-- ==== Sys2Proof/Machine/Input.lean ====
section
/-!
DEFINITION. The input latch and timer instructions (spec/43_input_timers.md R175 to R181).
-/

namespace Sys2Proof.Machine

/-- The shared form of `SKP` and `SKNP`: skip when the key the register names is in the state
`pressed`, or `UndefinedKeyIndex` when it names no key (R175, R176, R181). -/
def skipOnKey (pressed : Bool) (x : Reg) (s : State) : Result :=
  match keyIndex (s.getV x) with
  | some k => skipIf (s.key k == pressed) s
  | none => raise (.undefinedKeyIndex (s.getV x))

/-- `SKP Vx` (R175). -/
def execSkp (x : Reg) (s : State) : Result := skipOnKey true x s

/-- `SKNP Vx` (R176). -/
def execSknp (x : Reg) (s : State) : Result := skipOnKey false x s

/-- `LD Vx, K` (R177): the least pressed key, or the instruction again at the next step. -/
def execLdVxK (x : Reg) (s : State) : Result :=
  match leastPressed s with
  | none => .next s.rewind
  | some k => .next (s.setV x (keyByte k))

/-- `LD Vx, DT` (R178). -/
def execLdVxDt (x : Reg) (s : State) : Result := .next (s.setV x s.dt)

/-- `LD DT, Vx` (R179). -/
def execLdDtVx (x : Reg) (s : State) : Result := .next (s.setDt (s.getV x))

/-- `LD ST, Vx` (R180). -/
def execLdStVx (x : Reg) (s : State) : Result := .next (s.setSt (s.getV x))

end Sys2Proof.Machine
end

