-- ==== Sys2Proof/Machine/Parametric.lean ====
section
/-!
DEFINITION. The machine with its parameters as an argument (spec/00_scope.md R7). At `defaultParams` it
is the machine of Dispatch.lean and Step.lean (Laws/Params.lean).
-/

namespace Sys2Proof.Machine

/-- `Execute(op)` of the machine with parameters `p`: the operations a parameter reaches take it (R101,
R133, R144, R192), every other operation is as in `exec`. -/
def execWith (p : Params) (i : Instr) (s : State) : Result :=
  match i with
  | .sys nnn => sysEffect p.sysBehaviour (encode (.sys nnn)) s
  | .addReg x y => addRegWith p.flagWriteOrder x y s
  | .sub x y => subWith p.flagWriteOrder x y s
  | .shr x => shrWith p.flagWriteOrder x s
  | .subn x y => subnWith p.flagWriteOrder x y s
  | .shl x => shlWith p.flagWriteOrder x s
  | .rnd x kk => rndWith p.rnd x kk s
  | .ldF x => ldFWith p.fontBase x s
  | .cls | .ret | .jp _ | .call _ | .jpV0 _
  | .seImm _ _ | .sneImm _ _ | .seReg _ _ | .sneReg _ _
  | .ldImm _ _ | .addImm _ _ | .ldReg _ _ | .orReg _ _ | .andReg _ _ | .xorReg _ _
  | .drw _ _ _ | .skp _ | .sknp _ | .ldVxDt _ | .ldVxK _ | .ldDtVx _ | .ldStVx _
  | .ldI _ | .addI _ | .ldB _ | .store _ | .load _ => exec i s

/-- `Step()` of the machine with parameters `p` (40_control_flow.md R100). -/
def stepWith (p : Params) (s : State) : Result := cycle (execWith p) s

/-- The machine with parameters `p` behind the host's interface. -/
def coreWith (p : Params) : Host.Core where
  State := State
  Fault := Fault
  Refusal := Refusal
  step := stepWith p
  reset := State.resetWith p

end Sys2Proof.Machine
end

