-- ==== Sys2Proof/Tests/Slice0.lean ====
section
/-!
SUPPORT. Tests from the vectors of spec/95_test_vectors.md (each names its vector) and hand calculation
from the rules, and, for every statement with hypotheses, a concrete witness that meets them.
-/

namespace Sys2Proof.Tests

open Sys2Proof.Machine

/-! ## Helpers -/

/-- The reset state with a word at 0x200. -/
def fetching (w : Nat) : State := State.reset.withFetchWord 16 w

/-- What the next state of a step shows, if the step has one. -/
def shows {α : Type} (s : State) (f : State → α) : Option α :=
  match step s with
  | .next t => some (f t)
  | .fault _ => none
  | .refused _ => none

/-- The fault of a step, if it has one. -/
def faultOf (s : State) : Option Fault :=
  match step s with
  | .next _ => none
  | .fault f => some f
  | .refused _ => none

/-- A step that shows something has a next state. -/
theorem next_of_shows {α : Type} {s : State} {f : State → α} (h : (shows s f).isSome = true) :
    ∃ t, step s = .next t := by
  unfold shows at h
  split at h
  · exact ⟨_, ‹_›⟩
  · simp at h
  · simp at h

/-- A state with key `k` pressed. -/
def pressing (k : Key) (s : State) : State := setKeyPort k true s

/-- A state whose stack holds `n` return addresses 0x206. -/
def stacked (n : Fin 17) (s : State) : State := { s with sp := n, stack := Vector.replicate 16 0x206 }

/-- A state with bytes in memory from an address upward. -/
def holding (a : Nat) (bs : List Byte) (s : State) : State := s.setMem (s.mem.writeSpan a bs)

/-! ## Well-formedness: the one check refuses both its words (30_encoding.md R75) -/

theorem test_sys_0E0_is_ill_formed : (Instr.sys 0x0E0).wellFormed = false := by decide
theorem test_sys_0EE_is_ill_formed : (Instr.sys 0x0EE).wellFormed = false := by decide
theorem test_sys_0E1_is_well_formed : (Instr.sys 0x0E1).wellFormed = true := by decide

/-! ## Decoding: words written out from the patterns of R76, one per constructor -/

theorem test_decode_family0 :
    decode 0x0000#16 = .op (.sys 0x000) ∧ decode 0x00E0#16 = .op .cls ∧ decode 0x00EE#16 = .op .ret ∧
    decode 0x00E1#16 = .op (.sys 0x0E1) := by decide
theorem test_decode_transfers :
    decode 0x1234#16 = .op (.jp 0x234) ∧ decode 0x2210#16 = .op (.call 0x210) ∧
    decode 0xB123#16 = .op (.jpV0 0x123) := by decide
theorem test_decode_skips :
    decode 0x3F01#16 = .op (.seImm 15 0x01) ∧ decode 0x4305#16 = .op (.sneImm 3 0x05) ∧
    decode 0x5120#16 = .op (.seReg 1 2) ∧ decode 0x9AB0#16 = .op (.sneReg 10 11) := by decide
theorem test_decode_immediates :
    decode 0x6A7B#16 = .op (.ldImm 10 0x7B) ∧ decode 0x7301#16 = .op (.addImm 3 0x01) ∧
    decode 0xC30F#16 = .op (.rnd 3 0x0F) ∧ decode 0xA300#16 = .op (.ldI 0x300) := by decide
theorem test_decode_family8_logic :
    decode 0x83F0#16 = .op (.ldReg 3 15) ∧ decode 0x8121#16 = .op (.orReg 1 2) ∧
    decode 0x8122#16 = .op (.andReg 1 2) ∧ decode 0x8123#16 = .op (.xorReg 1 2) := by decide
theorem test_decode_family8_flagged :
    decode 0x8124#16 = .op (.addReg 1 2) ∧ decode 0x8125#16 = .op (.sub 1 2) ∧
    decode 0x8456#16 = .op (.shr 4) ∧ decode 0x8127#16 = .op (.subn 1 2) ∧
    decode 0x840E#16 = .op (.shl 4) := by decide
theorem test_decode_familyDE :
    decode 0xD125#16 = .op (.drw 1 2 5) ∧ decode 0xD120#16 = .op (.drw 1 2 0) ∧
    decode 0xE59E#16 = .op (.skp 5) ∧ decode 0xE5A1#16 = .op (.sknp 5) := by decide
theorem test_decode_familyF :
    decode 0xF107#16 = .op (.ldVxDt 1) ∧ decode 0xF30A#16 = .op (.ldVxK 3) ∧
    decode 0xF015#16 = .op (.ldDtVx 0) ∧ decode 0xF218#16 = .op (.ldStVx 2) ∧
    decode 0xF21E#16 = .op (.addI 2) ∧ decode 0xF129#16 = .op (.ldF 1) ∧
    decode 0xFA33#16 = .op (.ldB 10) ∧ decode 0xF255#16 = .op (.store 2) ∧
    decode 0xFF65#16 = .op (.load 15) := by decide
theorem test_decode_invalid :
    decode 0x5121#16 = .invalid 0x5121 ∧ decode 0x8008#16 = .invalid 0x8008 ∧
    decode 0x800F#16 = .invalid 0x800F ∧ decode 0x9AB1#16 = .invalid 0x9AB1 ∧
    decode 0xE19F#16 = .invalid 0xE19F ∧ decode 0xF000#16 = .invalid 0xF000 ∧
    decode 0xF166#16 = .invalid 0xF166 := by decide
theorem test_encode :
    encode (.addImm 3 0x01) = 0x7301#16 ∧ encode (.drw 1 2 5) = 0xD125#16 ∧
    encodeBytes (.jp 0x234) = [0x12, 0x34] := by decide
theorem test_decode_table_word :
    decodeTableWord 16 0xD125 = some (.drw 1 2 5) ∧ decodeTableWord 16 0x8008 = none := by decide

/-! ## The step (vectors V2) -/

theorem test_V2_1_high_byte_first :
    shows (holding 0x200 [0x61, 0x23] State.reset) (fun t => (t.getV 1, t.pc)) = some (0x23, 0x202) := by
  decide
theorem test_V2_2_last_word :
    shows (holding 0xFFE [0x60, 0x01] (State.reset.setPc 0xFFE)) (fun t => (t.getV 0, t.pc)) =
      some (0x01, 0x1000) := by decide
theorem test_V2_4_second_byte_out_of_range :
    faultOf (State.reset.setPc 0xFFF) = some (.invalidMemoryAccess 0x1000) := by decide
theorem test_V2_5_fetch_out_of_range :
    faultOf (State.reset.setPc 0x10FE) = some (.invalidMemoryAccess 0x10FE) := by decide
theorem test_V2_7_invalid_word :
    transact .step (fetching 0x8008) = (.fault (.invalidOpcode 0x8008), (fetching 0x8008).setPc 0x202) := by
  decide
theorem test_V2_9_no_tick : shows ((fetching 0x6000).setDt 5) (fun t => t.dt) = some 5 := by decide

/-! ## Control transfer (V3) -/

theorem test_V3_1_sys : shows (fetching 0x0123) (fun t => t) = some ((fetching 0x0123).setPc 0x202) := by
  decide
theorem test_V3_2_jp : shows (fetching 0x1234) (fun t => t.pc) = some 0x234 := by decide
theorem test_V3_4_call :
    shows (fetching 0x2210) (fun t => (t.stack[0], t.sp, t.pc)) = some (0x202, 1, 0x210) := by decide
theorem test_V3_5_call_full : faultOf (stacked 16 (fetching 0x2300)) = some .stackOverflow := by decide
theorem test_V3_6_ret :
    shows (stacked 1 (fetching 0x00EE)) (fun t => (t.sp, t.pc, t.stack[0])) = some (0, 0x206, 0x206) := by
  decide
theorem test_V3_7_ret_empty : faultOf (fetching 0x00EE) = some .stackUnderflow := by decide
theorem test_V3_10_jpV0_no_wrap :
    shows ((fetching 0xBFFF).setV 0 0xFF) (fun t => t.pc) = some 0x10FE := by decide
theorem test_V3_11_jpV0_adds_V0 :
    shows (((fetching 0xB500).setV 0 0x01).setV 5 0x80) (fun t => t.pc) = some 0x501 := by decide
theorem test_V3_12_seImm : shows ((fetching 0x3305).setV 3 0x05) (fun t => t.pc) = some 0x204 := by decide
theorem test_V3_13_seImm_not : shows ((fetching 0x3305).setV 3 0x04) (fun t => t.pc) = some 0x202 := by decide
theorem test_V3_14_sneImm : shows ((fetching 0x4305).setV 3 0x04) (fun t => t.pc) = some 0x204 := by decide
theorem test_V3_15_sneImm_not : shows ((fetching 0x4305).setV 3 0x05) (fun t => t.pc) = some 0x202 := by decide
theorem test_V3_16_seReg :
    shows (((fetching 0x5120).setV 1 0x7F).setV 2 0x7F) (fun t => t.pc) = some 0x204 := by decide
theorem test_V3_17_seReg_not :
    shows (((fetching 0x5120).setV 1 0x7F).setV 2 0x7E) (fun t => t.pc) = some 0x202 := by decide
theorem test_V3_19_sneReg :
    shows (((fetching 0x9120).setV 1 0x01).setV 2 0x02) (fun t => t.pc) = some 0x204 := by decide
theorem test_V3_20_sneReg_self : shows ((fetching 0x9440).setV 4 9) (fun t => t.pc) = some 0x202 := by decide

/-! ## ALU (V4) -/

theorem test_V4_2_ldImm_vf : shows (fetching 0x6F05) (fun t => t.getV 15) = some 0x05 := by decide
theorem test_V4_4_addImm_wraps :
    shows ((fetching 0x7002).setV 0 0xFF) (fun t => (t.getV 0, t.getV 15)) = some (0x01, 0x00) := by decide
theorem test_V4_6_ldReg : shows ((fetching 0x83F0).setV 15 0x01) (fun t => t.getV 3) = some 0x01 := by decide
theorem test_V4_7_or :
    shows ((((fetching 0x8121).setV 1 0x0F).setV 2 0xF0).setV 15 7) (fun t => (t.getV 1, t.getV 15)) =
      some (0xFF, 0x07) := by decide
theorem test_V4_8_and :
    shows (((fetching 0x8122).setV 1 0x3C).setV 2 0x0F) (fun t => t.getV 1) = some 0x0C := by decide
theorem test_V4_9_xor :
    shows (((fetching 0x8123).setV 1 0x3C).setV 2 0x0F) (fun t => t.getV 1) = some 0x33 := by decide
theorem test_V4_11_add_carry :
    shows (((fetching 0x8124).setV 1 0xFF).setV 2 0x01) (fun t => (t.getV 1, t.getV 15)) =
      some (0x00, 0x01) := by decide
theorem test_V4_15_add_into_vf :
    shows (((fetching 0x8F14).setV 15 0xFF).setV 1 0x01) (fun t => t.getV 15) = some 0x01 := by decide
theorem test_V4_16_add_into_vf_result_last :
    (writeFlagged .resultLast 15 0x00 true State.reset).getV 15 = 0x00 := by decide
theorem test_V4_17_sub_borrow :
    shows (((fetching 0x8125).setV 1 0x05).setV 2 0x0A) (fun t => (t.getV 1, t.getV 15)) =
      some (0xFB, 0x00) := by decide
theorem test_V4_20_sub_self :
    shows ((fetching 0x8115).setV 1 0x07) (fun t => (t.getV 1, t.getV 15)) = some (0x00, 0x01) := by decide
theorem test_V4_23_shr_ignores_y :
    shows (((fetching 0x8456).setV 4 0x02).setV 5 0xFF) (fun t => (t.getV 4, t.getV 15)) =
      some (0x01, 0x00) := by decide
theorem test_V4_26_shr_vf : shows ((fetching 0x8F66).setV 15 0x03) (fun t => t.getV 15) = some 0x01 := by decide
theorem test_V4_27_subn_borrow :
    shows (((fetching 0x8127).setV 1 0x0A).setV 2 0x05) (fun t => (t.getV 1, t.getV 15)) =
      some (0xFB, 0x00) := by decide
theorem test_V4_28_subn :
    shows (((fetching 0x8127).setV 1 0x05).setV 2 0x0A) (fun t => (t.getV 1, t.getV 15)) =
      some (0x05, 0x01) := by decide
theorem test_V4_30_shl :
    shows ((fetching 0x840E).setV 4 0x81) (fun t => (t.getV 4, t.getV 15)) = some (0x02, 0x01) := by decide
theorem test_V4_31_shl_no_flag :
    shows ((fetching 0x840E).setV 4 0x40) (fun t => (t.getV 4, t.getV 15)) = some (0x80, 0x00) := by decide
theorem test_rnd_takes_one_draw :
    shows (fetching 0xC300) (fun t => (t.draws, t.pc)) = some (1, 0x202) := by decide

/-! ## Display (V5) -/

/-- A state about to draw `bs` from 0x300 at column `x` and row `y`, with `V0` and `V1`. -/
def drawing (w : Nat) (bs : List Byte) (x y : Byte) : State :=
  (((holding 0x300 bs (fetching w)).setI 0x300).setV 0 x).setV 1 y

theorem test_V5_1_cls :
    shows ((fetching 0x00E0).setDisplay ((Display.blank.put 0 0 true).put 63 31 true))
      (fun t => (t.display, t.pc)) = some (Display.blank, 0x202) := by decide
theorem test_V5_3_collision :
    shows ((drawing 0xD011 [0x80] 0 0).setDisplay (Display.blank.put 0 0 true))
      (fun t => (t.pixel 0 0, t.getV 15)) = some (false, 0x01) := by decide
theorem test_V5_4_column_wrap :
    shows (drawing 0xD011 [0xFF] 0x3C 0x05)
      (fun t => [t.pixel 59 5, t.pixel 60 5, t.pixel 63 5, t.pixel 0 5, t.pixel 3 5, t.pixel 4 5, t.getV 15 != 0]) =
      some [false, true, true, true, true, false, false] := by decide
theorem test_V5_5_row_wrap :
    shows (drawing 0xD012 [0x80, 0x80] 0x00 0x1F) (fun t => (t.pixel 0 31, t.pixel 0 0, t.getV 15)) =
      some (true, true, 0x00) := by decide
theorem test_V5_6_coordinates_reduce :
    shows (drawing 0xD011 [0x80] 0x41 0x22) (fun t => (t.pixel 1 2, t.pixel 0 2)) = some (true, false) := by
  decide
theorem test_V5_7_zero_bits_do_not_collide :
    shows ((drawing 0xD011 [0x40] 0 0).setDisplay (Display.blank.put 0 0 true))
      (fun t => (t.pixel 0 0, t.pixel 1 0, t.getV 15)) = some (true, true, 0x00) := by decide
/-- Hand calculation from R161 (log entry 16): over a lit cell the first draw collides and the second does
not, since it turns a dark cell on. -/
theorem test_R161_redraw_over_a_lit_cell :
    let s := (drawing 0xD011 [0x80] 0 0).setDisplay (Display.blank.put 0 0 true)
    shows s (fun t => (t.pixel 0 0, t.getV 15)) = some (false, 1) ∧
    shows (s.setDisplay Display.blank) (fun t => (t.pixel 0 0, t.getV 15)) = some (true, 0) := by decide
/-- Log entry 16, from the words of 42_display.md R163 and vector V5.2 alone. For one cell under a set
sprite bit let `draw` answer the cell and `VF` after a draw. No `draw` meets together: on a dark cell the
cell is lit and `VF` 0 (V5.2); two draws restore the cell; the second of two draws always sets `VF`. -/
theorem test_R163_general_clause_has_no_model :
    ¬ ∃ draw : Bool → Bool × Bool, draw false = (true, false) ∧
      (∀ cell, (draw (draw cell).1).1 = cell) ∧ ∀ cell, (draw (draw cell).1).2 = true := by
  rintro ⟨draw, dark, restores, collides⟩
  have lit : (draw true).1 = false := by simpa [dark] using restores false
  simpa [lit, dark] using collides true
theorem test_V5_8_no_rows : shows (((fetching 0xD120).setV 15 1).setI 0xFFFF) (fun t => t.getV 15) = some 0 := by
  decide
theorem test_V5_9_span_fault :
    faultOf ((fetching 0xD015).setI 0x0FFC) = some (.invalidMemoryAccess 0x1000) := by decide
theorem test_V5_11_old_vf_is_the_coordinate :
    shows (((fetching 0xD0F5).setV 0 0x02).setV 15 0x04)
      (fun t => (t.pixel 2 4, t.pixel 5 4, t.pixel 6 4, t.pixel 3 5, t.pixel 5 7, t.getV 15)) =
      some (true, true, false, false, true, 0x00) := by decide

**Aim of the exercise:** Please copy, without any change, the lines of the material from the first through the one containing "match i with". Write nothing else.

**Result:**
-- ==== Sys2Proof/Machine/Input.lean ====
section
/-!
DEFINITION. The input latch and timer instructions (spec/43_input_timers.md R175 to R181).
-/

namespace Sys2Proof.Machine

/-- The shared form of `SKP` and `SKNP`: skip when the key the register names is in the state
`pressed`, or `UndefinedKeyIndex` when it names no key (R175, R176, R181). -/
def skipOnKey (pressed : Bool) (x : Reg) (s : State) : Result :=
  match keyIndex (s.getV x) with
  | some k => skipIf (s.key k == pressed) s
  | none => raise (.undefinedKeyIndex (s.getV x))

/-- `SKP Vx` (R175). -/
def execSkp (x : Reg) (s : State) : Result := skipOnKey true x s

/-- `SKNP Vx` (R176). -/
def execSknp (x : Reg) (s : State) : Result := skipOnKey false x s

/-- `LD Vx, K` (R177): the least pressed key, or the instruction again at the next step. -/
def execLdVxK (x : Reg) (s : State) : Result :=
  match leastPressed s with
  | none => .next s.rewind
  | some k => .next (s.setV x (keyByte k))

/-- `LD Vx, DT` (R178). -/
def execLdVxDt (x : Reg) (s : State) : Result := .next (s.setV x s.dt)

/-- `LD DT, Vx` (R179). -/
def execLdDtVx (x : Reg) (s : State) : Result := .next (s.setDt (s.getV x))

/-- `LD ST, Vx` (R180). -/
def execLdStVx (x : Reg) (s : State) : Result := .next (s.setSt (s.getV x))

end Sys2Proof.Machine
end

-- ==== Sys2Proof/Machine/Parametric.lean ====
section
/-!
DEFINITION. The machine with its parameters as an argument (spec/00_scope.md R7). At `defaultParams` it
is the machine of Dispatch.lean and Step.lean (Laws/Params.lean).
-/

namespace Sys2Proof.Machine

/-- `Execute(op)` of the machine with parameters `p`: the operations a parameter reaches take it (R101,
R133, R144, R192), every other operation is as in `exec`. -/
def execWith (p : Params) (i : Instr) (s : State) : Result :=
  match i with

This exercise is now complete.